• [The task]: Keeping every word in place, write out the entries that come next.

━━ Raw data

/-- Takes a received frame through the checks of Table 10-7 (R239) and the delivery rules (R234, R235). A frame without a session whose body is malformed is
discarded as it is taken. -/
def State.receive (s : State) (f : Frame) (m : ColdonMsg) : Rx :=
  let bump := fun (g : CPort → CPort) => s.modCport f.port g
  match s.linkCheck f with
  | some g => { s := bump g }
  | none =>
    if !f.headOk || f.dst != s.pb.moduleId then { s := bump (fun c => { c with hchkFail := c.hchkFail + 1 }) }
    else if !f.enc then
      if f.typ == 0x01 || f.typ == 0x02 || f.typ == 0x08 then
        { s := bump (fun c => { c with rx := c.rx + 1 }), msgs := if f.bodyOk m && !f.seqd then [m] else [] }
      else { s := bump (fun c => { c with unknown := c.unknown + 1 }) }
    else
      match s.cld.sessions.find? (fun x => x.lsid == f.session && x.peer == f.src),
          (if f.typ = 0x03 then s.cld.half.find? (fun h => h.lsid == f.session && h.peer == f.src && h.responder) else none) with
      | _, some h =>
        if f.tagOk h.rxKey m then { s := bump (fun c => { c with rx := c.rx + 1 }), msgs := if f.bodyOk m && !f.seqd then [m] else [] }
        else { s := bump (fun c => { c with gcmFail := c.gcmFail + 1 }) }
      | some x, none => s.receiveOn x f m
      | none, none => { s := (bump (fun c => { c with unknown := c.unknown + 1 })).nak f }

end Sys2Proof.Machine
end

━━━━

• [Solution for this problem]:
/-- Takes a received frame through the checks of Table 10-7 (R239) and the delivery rules (R234, R235). A frame without a session whose body is malformed is
discarded as it is taken. -/
def State.receive (s : State) (f : Frame) (m : ColdonMsg) : Rx :=
  let bump := fun (g : CPort → CPort) => s.modCport f.port g
  match s.linkCheck f with
  | some g => { s := bump g }
  | none =>
    if !f.headOk || f.dst != s.pb.moduleId then { s := bump (fun c => { c with hchkFail := c.hchkFail + 1 }) }
    else if !f.enc then
      if f.typ == 0x01 || f.typ == 0x02 || f.typ == 0x08 then
        { s := bump (fun c => { c with rx := c.rx + 1 }), msgs := if f.bodyOk m && !f.seqd then [m] else [] }
      else { s := bump (fun c => { c with unknown := c.unknown + 1 }) }
    else
      match s.cld.sessions.find? (fun x => x.lsid == f.session && x.peer == f.src),
          (if f.typ = 0x03 then s.cld.half.find? (fun h => h.lsid == f.session && h.peer == f.src && h.responder) else none) with
      | _, some h =>
        if f.tagOk h.rxKey m then { s := bump (fun c => { c with rx := c.rx + 1 }), msgs := if f.bodyOk m && !f.seqd then [m] else [] }
        else { s := bump (fun c => { c with gcmFail := c.gcmFail + 1 }) }
      | some x, none => s.receiveOn x f m
      | none, none => { s := (bump (fun c => { c with unknown := c.unknown + 1 })).nak f }

end Sys2Proof.Machine
end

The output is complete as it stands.